-- ==== Sys2Proof/Laws/State.lean ====
section
/-! SUPPORT. The small lemmas of the state updates: one per field per update, each true by rfl, so that no later proof unfolds a
record update. -/

namespace Sys2Proof.Machine

/-! ### setClk -/

@[simp] theorem setClk_pins (b : Bit) (s : State) : (setClk b s).pins = { s.pins with clk := b } := rfl
@[simp] theorem setClk_cfg (b : Bit) (s : State) : (setClk b s).cfg = s.cfg := rfl
@[simp] theorem setClk_phase (b : Bit) (s : State) : (setClk b s).phase = s.phase := rfl
@[simp] theorem setClk_cnt (b : Bit) (s : State) : (setClk b s).cnt = s.cnt := rfl
@[simp] theorem setClk_work (b : Bit) (s : State) : (setClk b s).work = s.work := rfl
@[simp] theorem setClk_src (b : Bit) (s : State) : (setClk b s).src = s.src := rfl
@[simp] theorem setClk_dst (b : Bit) (s : State) : (setClk b s).dst = s.dst := rfl
@[simp] theorem setClk_pending (b : Bit) (s : State) : (setClk b s).pending = s.pending := rfl
@[simp] theorem setClk_uop (b : Bit) (s : State) : (setClk b s).uop = s.uop := rfl
@[simp] theorem setClk_ret (b : Bit) (s : State) : (setClk b s).ret = s.ret := rfl
@[simp] theorem setClk_trace (b : Bit) (s : State) : (setClk b s).trace = s.trace ++ [if b then .k1 else .k0] := rfl
@[simp] theorem setClk_accesses (b : Bit) (s : State) : (setClk b s).accesses = s.accesses := rfl
@[simp] theorem setClk_script (b : Bit) (s : State) : (setClk b s).script = s.script := rfl
@[simp] theorem setClk_samples (b : Bit) (s : State) : (setClk b s).samples = s.samples := rfl
@[simp] theorem setClk_draws (b : Bit) (s : State) : (setClk b s).draws = s.draws := rfl
@[simp] theorem setClk_params (b : Bit) (s : State) : (setClk b s).params = s.params := rfl

/-! ### setDio -/

@[simp] theorem setDio_pins (b : Bit) (s : State) : (setDio b s).pins = { s.pins with dioO := b } := rfl
@[simp] theorem setDio_cfg (b : Bit) (s : State) : (setDio b s).cfg = s.cfg := rfl
@[simp] theorem setDio_phase (b : Bit) (s : State) : (setDio b s).phase = s.phase := rfl
@[simp] theorem setDio_cnt (b : Bit) (s : State) : (setDio b s).cnt = s.cnt := rfl
@[simp] theorem setDio_work (b : Bit) (s : State) : (setDio b s).work = s.work := rfl
@[simp] theorem setDio_src (b : Bit) (s : State) : (setDio b s).src = s.src := rfl
@[simp] theorem setDio_dst (b : Bit) (s : State) : (setDio b s).dst = s.dst := rfl
@[simp] theorem setDio_pending (b : Bit) (s : State) : (setDio b s).pending = s.pending := rfl
@[simp] theorem setDio_uop (b : Bit) (s : State) : (setDio b s).uop = s.uop := rfl
@[simp] theorem setDio_ret (b : Bit) (s : State) : (setDio b s).ret = s.ret := rfl
@[simp] theorem setDio_trace (b : Bit) (s : State) : (setDio b s).trace = s.trace ++ [.d b] := rfl
@[simp] theorem setDio_accesses (b : Bit) (s : State) : (setDio b s).accesses = s.accesses := rfl
@[simp] theorem setDio_script (b : Bit) (s : State) : (setDio b s).script = s.script := rfl
@[simp] theorem setDio_samples (b : Bit) (s : State) : (setDio b s).samples = s.samples := rfl
@[simp] theorem setDio_draws (b : Bit) (s : State) : (setDio b s).draws = s.draws := rfl
@[simp] theorem setDio_params (b : Bit) (s : State) : (setDio b s).params = s.params := rfl

/-! ### setPhase -/

@[simp] theorem setPhase_pins (p : Phase) (s : State) : (setPhase p s).pins = s.pins := rfl
@[simp] theorem setPhase_cfg (p : Phase) (s : State) : (setPhase p s).cfg = s.cfg := rfl
@[simp] theorem setPhase_phase (p : Phase) (s : State) : (setPhase p s).phase = p := rfl
@[simp] theorem setPhase_cnt (p : Phase) (s : State) : (setPhase p s).cnt = s.cnt := rfl
@[simp] theorem setPhase_work (p : Phase) (s : State) : (setPhase p s).work = s.work := rfl
@[simp] theorem setPhase_src (p : Phase) (s : State) : (setPhase p s).src = s.src := rfl
@[simp] theorem setPhase_dst (p : Phase) (s : State) : (setPhase p s).dst = s.dst := rfl
@[simp] theorem setPhase_pending (p : Phase) (s : State) : (setPhase p s).pending = s.pending := rfl
@[simp] theorem setPhase_uop (p : Phase) (s : State) : (setPhase p s).uop = s.uop := rfl
@[simp] theorem setPhase_ret (p : Phase) (s : State) : (setPhase p s).ret = s.ret := rfl
@[simp] theorem setPhase_trace (p : Phase) (s : State) : (setPhase p s).trace = s.trace := rfl
@[simp] theorem setPhase_accesses (p : Phase) (s : State) : (setPhase p s).accesses = s.accesses := rfl
@[simp] theorem setPhase_script (p : Phase) (s : State) : (setPhase p s).script = s.script := rfl
@[simp] theorem setPhase_samples (p : Phase) (s : State) : (setPhase p s).samples = s.samples := rfl
@[simp] theorem setPhase_draws (p : Phase) (s : State) : (setPhase p s).draws = s.draws := rfl
@[simp] theorem setPhase_params (p : Phase) (s : State) : (setPhase p s).params = s.params := rfl

/-! ### setPar -/

@[simp] theorem setPar_pins (b : Bit) (s : State) : (setPar b s).pins = s.pins := rfl
@[simp] theorem setPar_cfg (b : Bit) (s : State) : (setPar b s).cfg = s.cfg := rfl
@[simp] theorem setPar_phase (b : Bit) (s : State) : (setPar b s).phase = s.phase := rfl
@[simp] theorem setPar_cnt (b : Bit) (s : State) : (setPar b s).cnt = s.cnt := rfl
@[simp] theorem setPar_work (b : Bit) (s : State) : (setPar b s).work = { s.work with par := b } := rfl
@[simp] theorem setPar_src (b : Bit) (s : State) : (setPar b s).src = s.src := rfl
@[simp] theorem setPar_dst (b : Bit) (s : State) : (setPar b s).dst = s.dst := rfl
@[simp] theorem setPar_pending (b : Bit) (s : State) : (setPar b s).pending = s.pending := rfl
@[simp] theorem setPar_uop (b : Bit) (s : State) : (setPar b s).uop = s.uop := rfl
@[simp] theorem setPar_ret (b : Bit) (s : State) : (setPar b s).ret = s.ret := rfl
@[simp] theorem setPar_trace (b : Bit) (s : State) : (setPar b s).trace = s.trace := rfl
@[simp] theorem setPar_accesses (b : Bit) (s : State) : (setPar b s).accesses = s.accesses := rfl
@[simp] theorem setPar_script (b : Bit) (s : State) : (setPar b s).script = s.script := rfl
@[simp] theorem setPar_samples (b : Bit) (s : State) : (setPar b s).samples = s.samples := rfl
@[simp] theorem setPar_draws (b : Bit) (s : State) : (setPar b s).draws = s.draws := rfl
@[simp] theorem setPar_params (b : Bit) (s : State) : (setPar b s).params = s.params := rfl

/-! ### foldPar -/

@[simp] theorem foldPar_pins (b : Bit) (s : State) : (foldPar b s).pins = s.pins := rfl
@[simp] theorem foldPar_cfg (b : Bit) (s : State) : (foldPar b s).cfg = s.cfg := rfl
@[simp] theorem foldPar_phase (b : Bit) (s : State) : (foldPar b s).phase = s.phase := rfl
@[simp] theorem foldPar_cnt (b : Bit) (s : State) : (foldPar b s).cnt = s.cnt := rfl
@[simp] theorem foldPar_work (b : Bit) (s : State) : (foldPar b s).work = { s.work with par := s.work.par ^^ b } := rfl
@[simp] theorem foldPar_src (b : Bit) (s : State) : (foldPar b s).src = s.src := rfl
@[simp] theorem foldPar_dst (b : Bit) (s : State) : (foldPar b s).dst = s.dst := rfl
@[simp] theorem foldPar_pending (b : Bit) (s : State) : (foldPar b s).pending = s.pending := rfl
@[simp] theorem foldPar_uop (b : Bit) (s : State) : (foldPar b s).uop = s.uop := rfl
@[simp] theorem foldPar_ret (b : Bit) (s : State) : (foldPar b s).ret = s.ret := rfl
@[simp] theorem foldPar_trace (b : Bit) (s : State) : (foldPar b s).trace = s.trace := rfl
@[simp] theorem foldPar_accesses (b : Bit) (s : State) : (foldPar b s).accesses = s.accesses := rfl
@[simp] theorem foldPar_script (b : Bit) (s : State) : (foldPar b s).script = s.script := rfl
@[simp] theorem foldPar_samples (b : Bit) (s : State) : (foldPar b s).samples = s.samples := rfl
@[simp] theorem foldPar_draws (b : Bit) (s : State) : (foldPar b s).draws = s.draws := rfl
@[simp] theorem foldPar_params (b : Bit) (s : State) : (foldPar b s).params = s.params := rfl

/-! ### setRes -/

@[simp] theorem setRes_pins (c : ResultClass) (s : State) : (setRes c s).pins = s.pins := rfl
@[simp] theorem setRes_cfg (c : ResultClass) (s : State) : (setRes c s).cfg = s.cfg := rfl
@[simp] theorem setRes_phase (c : ResultClass) (s : State) : (setRes c s).phase = s.phase := rfl
@[simp] theorem setRes_cnt (c : ResultClass) (s : State) : (setRes c s).cnt = s.cnt := rfl
@[simp] theorem setRes_work (c : ResultClass) (s : State) : (setRes c s).work = { s.work with res := c } := rfl
@[simp] theorem setRes_src (c : ResultClass) (s : State) : (setRes c s).src = s.src := rfl
@[simp] theorem setRes_dst (c : ResultClass) (s : State) : (setRes c s).dst = s.dst := rfl
@[simp] theorem setRes_pending (c : ResultClass) (s : State) : (setRes c s).pending = s.pending := rfl
@[simp] theorem setRes_uop (c : ResultClass) (s : State) : (setRes c s).uop = s.uop := rfl
@[simp] theorem setRes_ret (c : ResultClass) (s : State) : (setRes c s).ret = s.ret := rfl
@[simp] theorem setRes_trace (c : ResultClass) (s : State) : (setRes c s).trace = s.trace := rfl
@[simp] theorem setRes_accesses (c : ResultClass) (s : State) : (setRes c s).accesses = s.accesses := rfl
@[simp] theorem setRes_script (c : ResultClass) (s : State) : (setRes c s).script = s.script := rfl
@[simp] theorem setRes_samples (c : ResultClass) (s : State) : (setRes c s).samples = s.samples := rfl
@[simp] theorem setRes_draws (c : ResultClass) (s : State) : (setRes c s).draws = s.draws := rfl
@[simp] theorem setRes_params (c : ResultClass) (s : State) : (setRes c s).params = s.params := rfl

/-! ### setData -/

@[simp] theorem setData_pins (w : Word) (s : State) : (setData w s).pins = s.pins := rfl
@[simp] theorem setData_cfg (w : Word) (s : State) : (setData w s).cfg = s.cfg := rfl
@[simp] theorem setData_phase (w : Word) (s : State) : (setData w s).phase = s.phase := rfl
@[simp] theorem setData_cnt (w : Word) (s : State) : (setData w s).cnt = s.cnt := rfl
@[simp] theorem setData_work (w : Word) (s : State) : (setData w s).work = { s.work with data := w } := rfl
@[simp] theorem setData_src (w : Word) (s : State) : (setData w s).src = s.src := rfl
@[simp] theorem setData_dst (w : Word) (s : State) : (setData w s).dst = s.dst := rfl
@[simp] theorem setData_pending (w : Word) (s : State) : (setData w s).pending = s.pending := rfl
@[simp] theorem setData_uop (w : Word) (s : State) : (setData w s).uop = s.uop := rfl
@[simp] theorem setData_ret (w : Word) (s : State) : (setData w s).ret = s.ret := rfl
@[simp] theorem setData_trace (w : Word) (s : State) : (setData w s).trace = s.trace := rfl
@[simp] theorem setData_accesses (w : Word) (s : State) : (setData w s).accesses = s.accesses := rfl
@[simp] theorem setData_script (w : Word) (s : State) : (setData w s).script = s.script := rfl
@[simp] theorem setData_samples (w : Word) (s : State) : (setData w s).samples = s.samples := rfl
@[simp] theorem setData_draws (w : Word) (s : State) : (setData w s).draws = s.draws := rfl
@[simp] theorem setData_params (w : Word) (s : State) : (setData w s).params = s.params := rfl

+--

YOUR TASK: Restate the records above verbatim up to and including the line containing "(setClk b s).cnt = s.cnt := rfl".

OUTPUT BELOW:
-- ==== Sys2Proof/Laws/State.lean ====
section
/-! SUPPORT. The small lemmas of the state updates: one per field per update, each true by rfl, so that no later proof unfolds a
record update. -/

namespace Sys2Proof.Machine

/-! ### setClk -/

@[simp] theorem setClk_pins (b : Bit) (s : State) : (setClk b s).pins = { s.pins with clk := b } := rfl
@[simp] theorem setClk_cfg (b : Bit) (s : State) : (setClk b s).cfg = s.cfg := rfl
@[simp] theorem setClk_phase (b : Bit) (s : State) : (setClk b s).phase = s.phase := rfl
@[simp] theorem setClk_cnt (b : Bit) (s : State) : (setClk b s).cnt = s.cnt := rfl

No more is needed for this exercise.